The wildlife commission has launched a “Python Challenge” cash-prize contest, which began last Saturday, to get more people to kill more of the snakes.
"These pythons eat everything in the Everglades: bobcats, deer, even alligator and maybe endangered Florida panther," Nelson said.
"These snakes are dangerous. There was a child killed in Central Florida by one of these kept as pets," he said. "The pythons don’t belong here."
But Nelson does.
The Everglades is a piece of Florida history and a place for threatened and endangered species. And Nelson, the only statewide elected Florida Democrat, has been a threatened political species since he first won his Senate seat in 2000.

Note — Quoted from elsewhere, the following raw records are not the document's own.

theorem runOn_tickPayloadSnap (n : Nat) : runOn (n + 5) (s.pause .tickPayloadSnap) = tickAccumulate s :=
  (runOn_next h (by exact if_neg h.not_broken) (n + 4)).trans (runOn_tickPayloadCopy h n)

/-- The header read in micro-steps ends as the discard of a bad length, or goes on to the payload read. -/
theorem runOn_tickHeaderSnap (n : Nat) (htwo : 2 ≤ occ s.cfg s.core .chIn) :
    runOn (n + 8) (s.pause .tickHeaderSnap) = tickHeader s := by
  calc runOn (n + 8) (s.pause .tickHeaderSnap)
    _ = runOn (n + 7) (s.pause (.tickHeaderCopy (readSnap s.cfg s.core .chIn 2))) :=
      runOn_next h (by exact if_neg h.not_broken) _
    _ = runOn (n + 7) (s.pause (.tickHeaderCopy 2)) := by rw [readSnap_of_le htwo]
    _ = runOn (n + 6) (s.pause (.tickHeaderPublish 2 (readCopy s.cfg s.cur.ticket s.core .chIn 2))) :=
      runOn_next h (by exact if_neg h.not_broken) _
    _ = runOn (n + 5) (tickTakeHeader 2 (readCopy s.cfg s.cur.ticket s.core .chIn 2) s) :=
      runOn_next h (by exact if_neg h.not_broken) _
    _ = tickHeader s := by
      rw [tickHeader_of_two htwo rfl, tickTakeHeader]
      split
      · calc runOn (n + 5) ((s.setCore (readPublish s.cfg s.core .chIn 2)).pause .tickBadLength)
          _ = runOn (n + 4) (tickDiscard (s.setCore (readPublish s.cfg s.core .chIn 2))) :=
            runOn_next (h.setCore _) (by exact if_neg h.not_broken) _
          _ = .next (tickDiscard (s.setCore (readPublish s.cfg s.core .chIn 2))) :=
            runOn_finish ((h.setCore _).setCore _) _ _
      · exact runOn_tickPayloadSnap ((h.setCore _).setCore _) n

/-- Eight micro-steps after the first suffice for the longest tick: a header read, a payload read, a TX.SEND. -/
theorem runOn_tickFirst : runOn 8 (tickFirst s) = tickWhole s := by
  cases hrs : s.core.rsState with
  | waitHeader =>
    rw [tickWhole_waitHeader hrs]
    rcases Nat.lt_or_ge (occ s.cfg s.core .chIn) 2 with hshort | htwo
    · rw [tickFirst_of_short hrs hshort, tickHeader_of_short hshort]
      exact runOn_finish h 8 _
    · rw [tickFirst_of_two hrs htwo]
      exact runOn_tickHeaderSnap h 0 htwo
  | accumulate =>
    rw [tickFirst_of_accumulate hrs, tickWhole_accumulate hrs]
    exact runOn_tickPayloadCopy h 4

end

end Sys2Proof.Machine
end

section
/-! The setting of `P_PREEMPT` and what does not look at it (70_reset_and_hazards.md R210, R214). -/

namespace Sys2Proof.Machine

/-! ### The parts of an operation under another setting -/

theorem withPreempt_withPreempt (s : State) (a b : Bool) : (s.withPreempt a).withPreempt b = s.withPreempt b := by
  simp only [State.withPreempt, Option.map_map]
  rfl

/-- An operation ends alike under both settings. -/
theorem finish_withPreempt {u v : State} {r : PortResult} {b : Bool} (h : v = u.withPreempt b) :
    v.finish r = (u.finish r).withPreempt b := by
  subst h
  cases hport : u.cur.port <;> simp only [State.finish, State.withPreempt, hport]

Nelson, 70, has endured and thrived in a state dominated by Republicans. And Thursday’s excursion showed why. Nelson champions and raises awareness of popular causes and knows how to attract press on issues of the day — from the Gulf oil spill to high gas prices to the threat of Chinese drywall to the proliferation of Burmese pythons.
"He has a gift. He knows the value of media exposure and he can earn it," said Rick Wilson, a veteran Republican strategist in Florida who briefly helped run a campaign against Nelson last year.
"Where else but in Florida do you have a U.S. Senator going out to hunt an invasive exotic species that eats alligators and strangles children in their cribs?" Wilson laughed.
Wilson said that, in some ways, Nelson is like the old-time politicians of Florida, a “character” like former Democratic Gov. “Walkin Lawton” Chiles. During his Thursday excursion, some wondered what Nelson’s nickname should be.
Papa Gator? The He-Snake? The King Snake?
“The Last Panther,” said Dan McLaughlin, Nelson’s longtime aide.
“Senator Python,” said Bergeron.
Nelson’s day began as he and Bergeron, a developer and Davie-born Florida cracker, disembarked from the commissioner’s black-and-gold H2 emblazoned with Alligator Ron logos.
As cameras clicked and whirred at a dock off Alligator Alley, Nelson held a brief press conference with Bergeron, who held the head of a live 13-foot python while three others kept it from constricting him. The snake had been captured in a Palmetto Bay swimming pool and brought to the dock as an example of what they hoped to catch and kill.
“These snakes can actually eat an alligator up to about eight feet,” Bergeron said, tightly gripping the python as its tongue occasionally slithered out to taste the air
A TV reporter soon did a stand-up with the snake, warning of the spread of the menace.
But though the snake appears to be spreading at an alarming rate, finding them on a warm day like Thursday is a needle-in-the-haystack exercise.
There could be more than 150,000 pythons in the Everglades and Big Cypress ecosystems that originally covered 4 million acres. So, if the weather isn’t cold and the pythons aren’t sunning themselves on land, they’re almost impossible to find in the shallow, flat expanse of the Everglades, where the snakes blend into the sawgrass and murky water.